說到這裏,杜齊月不想對兩個女兒說謊,尤其是杜德曦,她想讓她知道,就算杜德暉有個浪/蕩玩袴不成器的娘親,也不要輕視,更要她像以前一樣的愛護著杜德暉。

“德暉的親生母親,人就在青城裏。”

“她為什麽不來找?”兩姊妹幾乎異口同聲。

“來,德曦,德暉,娘先問你們一件事,你們喜歡娘嗎?”

“喜歡。”又是異口同聲。

“娘也很喜歡你們兩個好女兒。”杜齊月伸出雙臂,拍拍身邊的兩個小肩頭。“而娘,也很喜歡我的娘,也就是你們的青城奶奶,這回她過世了,娘很傷心,你們都看到了。”

兩姊妹點點頭。

“德暉的親生娘親,她也是這樣。她很愛她的娘親,她的娘親要去很遠很遠的地方,她怕他她娘親年老沒人照顧,所以陪著老人家一起去,這樣就能服侍她娘親的生活起居了。”

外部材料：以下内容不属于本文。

-- ==== Sys2Proof/Config.lean ====
section
/-! DEFINITION. What the spec leaves open and the model does not choose: free values, as constants without a body.
Nothing can be proved of a value of any of them. -/

namespace Sys2Proof.Config

/-- A free value: the n-th one taken in a run (State.free counts them). -/
opaque free : Nat → BitVec 64

/-- Whether the trim loop of LCLK tracks LREF_32K at a time: the reference may stop at any time, and no row of the table says
that it does (R44, R54). Asked only where the trim found LREF_32K at all (R461). -/
opaque lrefLock : Nat → Bool

/-- MFIELD of a header slot sent, by TYPE: the spec gives its meaning on received messages only (R59). -/
opaque txMfield : Nat → BitVec 2

/-- The words of the boot ROM, which the spec does not list (R241, R307). -/
opaque bootRom : Nat → BitVec 64

end Sys2Proof.Config
end

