/-- Predicate p. -/
def pred (s : State) (t n : Nat) : Bool := (s.thr t).p.getLsbD n
def setPred (s : State) (t n : Nat) (b : Bool) : State :=
  let p := (s.thr t).p
  s.setThr t { s.thr t with p := if b then p ||| (1#8 <<< n) else p &&& ~~~ (1#8 <<< n) }

/-- A local memory word (R242), as written last. -/
def lword (s : State) (t w : Nat) : BitVec 64 := SMap.getD (fun _ => 0) s.stw.lmem (t * 8192 + w)

end State

/-- Writes a local memory word with fresh check bits (R242). -/
def lwrite (s : State) (t w : Nat) (v : BitVec 64) : State :=
  wordWritten { s with stw := { s.stw with lmem := SMap.set (fun _ => 0) s.stw.lmem (t * 8192 + w) v } } .stw t w

/-- Reads a local memory word: none where it is uncorrectable (R242). -/
def lread (s : State) (t w : Nat) : State × Option (BitVec 64) :=
  let (s, r) := wordRead s .stw t w
  (s, r.map (fun d => s.lword t w ^^^ BitVec.ofNat 64 d))

/-- The thread's steward has FAILED (R280). -/
def stwFailed (s : State) (c : Nat) : Bool := s.fld Fld.STW_STATUS_FAILED c == 1

/-- State of a thread as STW_STATUS shows it: all read 0 after a core failure (R284). -/
def threadState (s : State) (t : Nat) : Nat := if stwFailed s (t / 4) then 0 else (s.thr t).run

/-- The instruction has completed: PC moves on by `n` bytes. -/
def advance (s : State) (t n : Nat) : State :=
  s.setThr t { s.thr t with pc := (s.thr t).pc + BitVec.ofNat 64 n, blk := .none_, fetched := [] }

/-- Branches to an address. -/
def jump (s : State) (t : Nat) (a : BitVec 64) : State :=
  s.setThr t { s.thr t with pc := a, blk := .none_, fetched := [] }

/-- Sends LOCK (4) or UNLOCK (5) for a thread on a port (R340, R348). -/
def seqOp (s : State) (t kind port : Nat) : State :=
  (issueOn s ⟨kind, .lock t s.mem.nextId, port, 0, 0, 0, false, t / 4, [port]⟩).1

/-- Closes the thread's open locked sequence, or one that it is still opening (R264, R272, R280, R348). -/
def closeSeq (s : State) (t : Nat) : State :=
  let held := match (s.thr t).lockSeq, (s.thr t).blk with
    | some (ps, _), _ => ps
    | none, .mlock _ _ held _ _ _ => held
    | none, _ => []
  held.foldl (fun u p => seqOp u t 5 p) (s.setThr t { s.thr t with lockSeq := none })

/-- A lock's tracker entry retires (R257). -/
def endLock (s : State) (tid : Nat) : State :=
  if (s.trkE tid).valid ∧ (s.trkE tid).cls = 2 ∧ (s.trkE tid).typ = 0 then
    (setT s tid (fun t => { t with ended := true })).addWork (.trk tid)
  else s

/-- All locks of a thread end; a later dunlock of them answers LOST (R257). -/
def endLocks (s : State) (t : Nat) : State :=
  let s1 := (s.thr t).locks.foldl (fun u l => if l.lost then u else endLock u l.tid) s
  s1.setThr t { s1.thr t with locks := (s1.thr t).locks.map (fun l => { l with lost := true }) }

/-- A blocked dlock that ends without its lock leaves its slice's queue (R257). -/
def dropDlock (s : State) (t : Nat) : State :=
  { s with sl := { s.sl with sl := s.sl.sl.map (fun e =>
    (e.1, { e.2 with mntQ := e.2.mntQ.filter (fun m => ! (m.typ == 0 && m.agent == t)) })) } }

/-- The thread becomes HALTED (R272, R283). -/
def haltThread (s : State) (t : Nat) : State :=
  let s := endLocks (closeSeq s t) t
  s.setThr t { s.thr t with run := 0, blk := .none_, pkt := [], stopReq := false, fetched := [] }

/-- A STOP that waited for the blocking instruction acts at the boundary (R283). -/
def boundary (s : State) (t : Nat) : State := if (s.thr t).stopReq then haltThread s t else s

/-- A trap (R277): the handler continues, or the thread becomes FAULTED. -/
def trap (s : State) (t cause : Nat) (info : BitVec 64) : State :=
  let s := clEvent (closeSeq s t) (t / 4) 8
  let th := s.thr t
  let th1 := { th with epc := th.pc, tcause := cause, tinfo := info, inTrap := true, blk := .none_, fetched := [] }
  if th.tvec ≠ 0 ∧ ¬ th.inTrap then boundary (s.setThr t { th1 with pc := th.tvec }) t
  else
    let s := endLocks (s.setThr t { th1 with run := 3, stopReq := false }) t
    let s := (s.setFld Fld.STW_TRAP_CAUSE cause (t / 4) (t % 4)).setFld Fld.STW_TRAP_NESTED (b2n th.inTrap) (t / 4) (t % 4)
    raiseCluster s (t / 4) 0x40 t

/-- The time a wait that begins now ends under BLK_TMO; 0 for no limit (R269). -/
def blkLimit (s : State) (t : Nat) : Nat :=
  if (s.thr t).blkTmo = 0 then 0 else s.now + (s.thr t).blkTmo.toNat

/-! ### Inbox (R260, R262) -/

/-- KIND of a message: 0 MNT completion, 1 eviction completion, 2 mailbox. -/
def InMsg.kind (m : InMsg) : Nat := bits m.lo.toNat 22 2

/-- A message reaches an inbox. A yield that waits for a message ends with YIELD_WAKE; the completions of a failed steward
are discarded (R280). -/
def inboxPush (s : State) (t : Nat) (m : InMsg) : State :=
  if stwFailed s (t / 4) then s else
  let th := s.thr t
  let blk := match th.blk with
    | .yield u b _ => .yield u b true
    | b => b
  s.setThr t { th with inbox := th.inbox ++ [m], blk := blk }

/-- A completion message for a thread (R260). -/
def completion (kind typ status cookie tid result : Nat) : InMsg :=
  ⟨BitVec.ofNat 64 (cookie % 65536 + typ % 64 * 2 ^ 16 + kind % 4 * 2 ^ 22 + status % 256 * 2 ^ 24 + tid % 65536 * 2 ^ 32),
   BitVec.ofNat 64 result⟩

/-- mwait takes the oldest message into its register pair (R262). -/
def takeMsg (s : State) (t gd pd : Nat) : State :=
  match (s.thr t).inbox with
  | [] => s
  | m :: rest =>
    let cpl := m.kind != 2
    let s := if cpl then clEvent s (t / 4) 7 else s
    let th := s.thr t
    let s := s.setThr t { th with inbox := rest, credits := if cpl then th.credits - 1 else th.credits }
    ((s.setGreg t gd m.lo).setGreg t (gd + 1) m.hi).setPred t pd true

/-- Returns completion credits without a message (R261). -/
def creditBack (s : State) (t n : Nat) : State :=
  s.setThr t { s.thr t with credits := (s.thr t).credits - n }

/-- TSTATUS.IRQ of a thread (R274): its steward has an eligible interrupt and it is IRQ_THREAD. -/
def thrIrq (s : State) (t : Nat) : Bool :=
  s.fld Fld.STW_CTL_IRQ_THREAD (t / 4) == t % 4 && ! (eligibleSrcs s (t / 4)).isEmpty

/-! ### The Hutch -/

def hutEnt (s : State) (c i : Nat) : HEnt := SMap.getD (fun _ => hEnt0) (s.hut c).ent i
def setHutEnt (s : State) (c i : Nat) (e : HEnt) : State :=
  s.setHut c { s.hut c with ent := SMap.set (fun _ => hEnt0) (s.hut c).ent i e }
def hutEvb (s : State) (c k : Nat) : Option HEvb := SMap.getD (fun _ => none) (s.hut c).evb k
def setHutEvb (s : State) (c k : Nat) (e : Option HEvb) : State :=
  s.setHut c { s.hut c with evb := SMap.set (fun _ => none) (s.hut c).evb k e }

/-- The entry or the eviction-buffer entry that holds a line (R314). -/
def hutFind (s : State) (c line : Nat) : Option Nat :=
  (List.range 48).find? (fun i => let e := hutEnt s c i; e.valid && e.line == line)
def evbFind (s : State) (c line : Nat) : Option Nat :=
  (List.range 4).find? (fun k => match hutEvb s c k with | some e => e.line == line | none => false)

/-- A 64-bit word of a line, and a line with one word replaced. -/
def lineWord (l : Line) (k : Nat) : BitVec 64 := (l >>> (64 * k)).setWidth 64
def setLineWord (l : Line) (k : Nat) (v : BitVec 64) : Line :=
  (l &&& ~~~ ((0xFFFFFFFFFFFFFFFF#512) <<< (64 * k))) ||| ((v.setWidth 512) <<< (64 * k))

/-- The address map entry a steward access of a line names is valid (R241). -/
def hutMapped (s : State) (line : Nat) : Bool := bit1 (amapW s (entryOf line)) 0

/-- Words of an entry are written with fresh check bits. -/
def hutWritten (s : State) (c i : Nat) : State :=
  (List.range 8).foldl (fun t k => wordWritten t .hutch c (8 * i + k)) s

/-- Sends a line's write from eviction-buffer entry `k` (R324). -/
def evbSend (s : State) (c k line : Nat) (data : Line) (poison : Bool) : State :=
  let id := s.mem.nextId
  let s := setHutEvb s c k (some ⟨line, data, id, false, poison⟩)
  (issueMem s (if poison then 3 else 1) (.hutchEv c k) line data 0 false c).1

/-- A free eviction-buffer entry. -/
def evbFree (s : State) (c : Nat) : Option Nat := (List.range 4).find? (fun k => (hutEvb s c k).isNone)

/-- The entry a requester's miss takes (R320): the lowest invalid one of its mask, else the highest age, lowest number; none whose
fill or maintenance operation is in progress. -/
def hutVictim (s : State) (c req : Nat) : Option Nat :=
  let busy := fun (i : Nat) =>
    (match (s.hut c).maint with
     | some m => m.writing && (hutEnt s c i).valid && (hutEnt s c i).line == m.line
     | none => false) ||
    (match (s.hut c).miss with | some m => m.victim == some i | none => false)
  let es := (List.range 48).filter (fun i => bit1 (s.fld Fld.HUTCH_MASK_MASK c req) i && ! busy i)
  match es.find? (fun i => ! (hutEnt s c i).valid) with
  | some i => some i
  | none => es.foldl (fun b i => match b with
    | none => some i
    | some j => if (hutEnt s c j).age < (hutEnt s c i).age then some i else some j) none

/-- The value a load takes from a word of data, extended (R251). -/
def loadVal (l : Line) (n : Nat) (signed : Bool) (off : Nat) : BitVec 64 :=
  let v := (l >>> (8 * off)).setWidth 64
  match n with
  | 1 => if signed then (v.setWidth 8).signExtend 64 else (v.setWidth 8).setWidth 64
  | 2 => if signed then (v.setWidth 16).signExtend 64 else (v.setWidth 16).setWidth 64
  | 4 => if signed then (v.setWidth 32).signExtend 64 else (v.setWidth 32).setWidth 64
  | _ => v

/-- The Hutch-window address of a line's byte. -/
def hutAddr (line off : Nat) : BitVec 64 := BitVec.ofNat 64 (2 ^ 48 + line * 64 + off)

/-- An access traps HUTCH_UE (R243); for the bulk engine the operation fails. -/
def accFail (s : State) (a : HAcc) : State :=
  match a.thr with
  | some t =>
    if a.kind = .boot then { s with start := { s.start with boot := { s.start.boot with wait := false, bad := true } } } else
    if (s.thr t).blk ≠ .hutch then s else
    let off := match a.kind with | .load _ _ _ o => o | .store o _ => o | .fetch o => o | _ => 0
    trap s t 5 (hutAddr a.line off)
  | none => s.setBulkE a.region { s.bulkE a.region with fetching := false, queue := (s.bulkE a.region).queue.drop 1 }

/-- A thread's access has its line: it ends. -/
def accData (s : State) (a : HAcc) (d : Line) : State :=
  match a.thr with
  | some t =>
    if a.kind = .boot then { s with start := { s.start with boot := { s.start.boot with
      words := s.start.boot.words ++ (List.range 16).map (fun k => (d >>> (32 * k)).setWidth 32), wait := false } } } else
    if (s.thr t).blk ≠ .hutch then s else
    (match a.kind with
     | .fetch _ => boundary (s.setThr t { s.thr t with blk := .none_, fetched := (s.thr t).fetched ++ [a.line] }) t
     | .load gd n sg off => boundary (advance (s.setGreg t gd (loadVal d n sg off)) t 4) t
     | .store _ _ => boundary (advance s t 4) t
     | _ => s)
  | none => s

/-- The words of an entry an access reads: all 8 for the bulk engine and a fetch's or load's one. -/
def accWords (a : HAcc) : List Nat :=
  match a.kind with
  | .load _ _ _ off => [off / 8]
  | .store _ _ => []
  | .fetch off => [off / 8]
  | _ => List.range 8

/-- Reads the words of an entry that an access needs: their deviation, or none where one is uncorrectable. -/
def entRead (s : State) (c i : Nat) : List Nat → State × Option Line
  | [] => (s, some 0)
  | k :: ks =>
    let (s, r) := wordRead s .hutch c (8 * i + k)
    match r with
    | none => (s, none)
    | some d =>
      let (s, q) := entRead s c i ks
      (s, q.map (fun l => l ^^^ ((BitVec.ofNat 512 d) <<< (64 * k))))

“她跟另一個奶奶去很遠很遠的地方?”德暉試圖弄清真相。

“正是。”

“很遠很遠的地方在哪裏?”杜德曦仍有疑問,“紫林?缽優?天方?”

“你‘西洋番國志’都看過了?”杜齊月露出讚許的眼光,笑道:“天方在哪裏,娘也不知道,但妹妹的親生娘親應該沒跑那麽遠。”

“沒跑那麽遠,那跑哪兒去了?”杜德曦還是不滿意娘的解答。

“娘不知道。”

“不回來了?”小德暉也問道。

“娘剛說了,是尚未回來。”

“以後她會回來找我嗎?”

“娘不知道。”

“娘,你見過那個娘嗎?”

“沒有。”

小姐妹倆習慣性地對看一眼,娘這麽有學問,總是有問必答的,而且還能滔滔不絕,答得比她們問的還多,可如今……竟然一問三不知?

杜齊月亦是汗流浹背,這簡直是在應付比特考還艱難的考題。

她這輩子以來,說話向來條理清晰,絕不模棱兩可,更不會說謊,可孩子尚且年幼,她除了盡量語帶保留且婉轉,又要如何將佟家和那個娘的事情說得明白?況且李墨涵從來不願提起這件事,萬一孩子……

“對了,你們可別拿這事去問爹爹。”眼見兩姊妹又要問為什麽。她趕緊接下去道,“爹爹覺得現在還不是跟德暉說這事的好時機,乖,先別問。”

“為什麽?我懂事了呀。”

“是懂事了。”杜齊月微笑摸摸小德暉的頭。“德曦,德暉,娘問你們,你們正在學詩經,有時候翻到後頭,沒有夫子解說,是不是就看不懂其中的意思?”

兩姊妹猛點頭。

“很多事情也是一樣的道理。現在看來,可能很難理解,但過了幾年,年紀大一點了,有了學問,也有了眼界,再來看事情,便明白了。”

兩姊妹越聽越迷糊,不就問那個“娘”在哪裏而已,怎地變成讀書了呢?

“德暉,昕兒也還小,等過幾年了,你們都大了,娘會再找個適當的時機,找你們一起說。”

杜齊月暗自一嘆,唉,這樣可以搪塞過去了吧?現在孩子雖小,但個個都冰雪聰明,尤其好問這點,往往有些讓她招架不住了。

“在那之前,你們也不能跟昕兒說,更不能跟爹爹說,我們才回青城,爹爹他很忙,要照顧你們和弟弟,又要認識咱杜家一大家子的姨姨,舅舅,堂姐妹,堂兄弟的,還得打理宅子裏裏外外的事情,你們都是孝順的好孩子,不要再讓爹爹煩心,好不好?”

“好。”姐妹倆乖巧地應允,她們最聽娘和爹爹的話了。

“德曦,德暉,你們絕不能說這事。”杜齊月再次強調,語氣堅定。“這是我們女子漢之間的約定喔。”

“哇。”小姐妹聽到女子漢三個字,眼睛都亮了。

“咱娘兒擊掌為誓。”杜齊月伸出手掌。

“來了。”德暉立刻將她的手心疊上去,啪的!好一聲響亮。

“我也來。”杜德曦也疊上她的手。

“好女兒。”杜齊月的手掌緊緊握住兩只與她立誓的小手。

青空白雲,原野遼闊,總有一天,孩子們會長大,到了那時,眼界開了,心思寬廣了,今天說不清道不明的事情,以後再一一地為她們道來吧。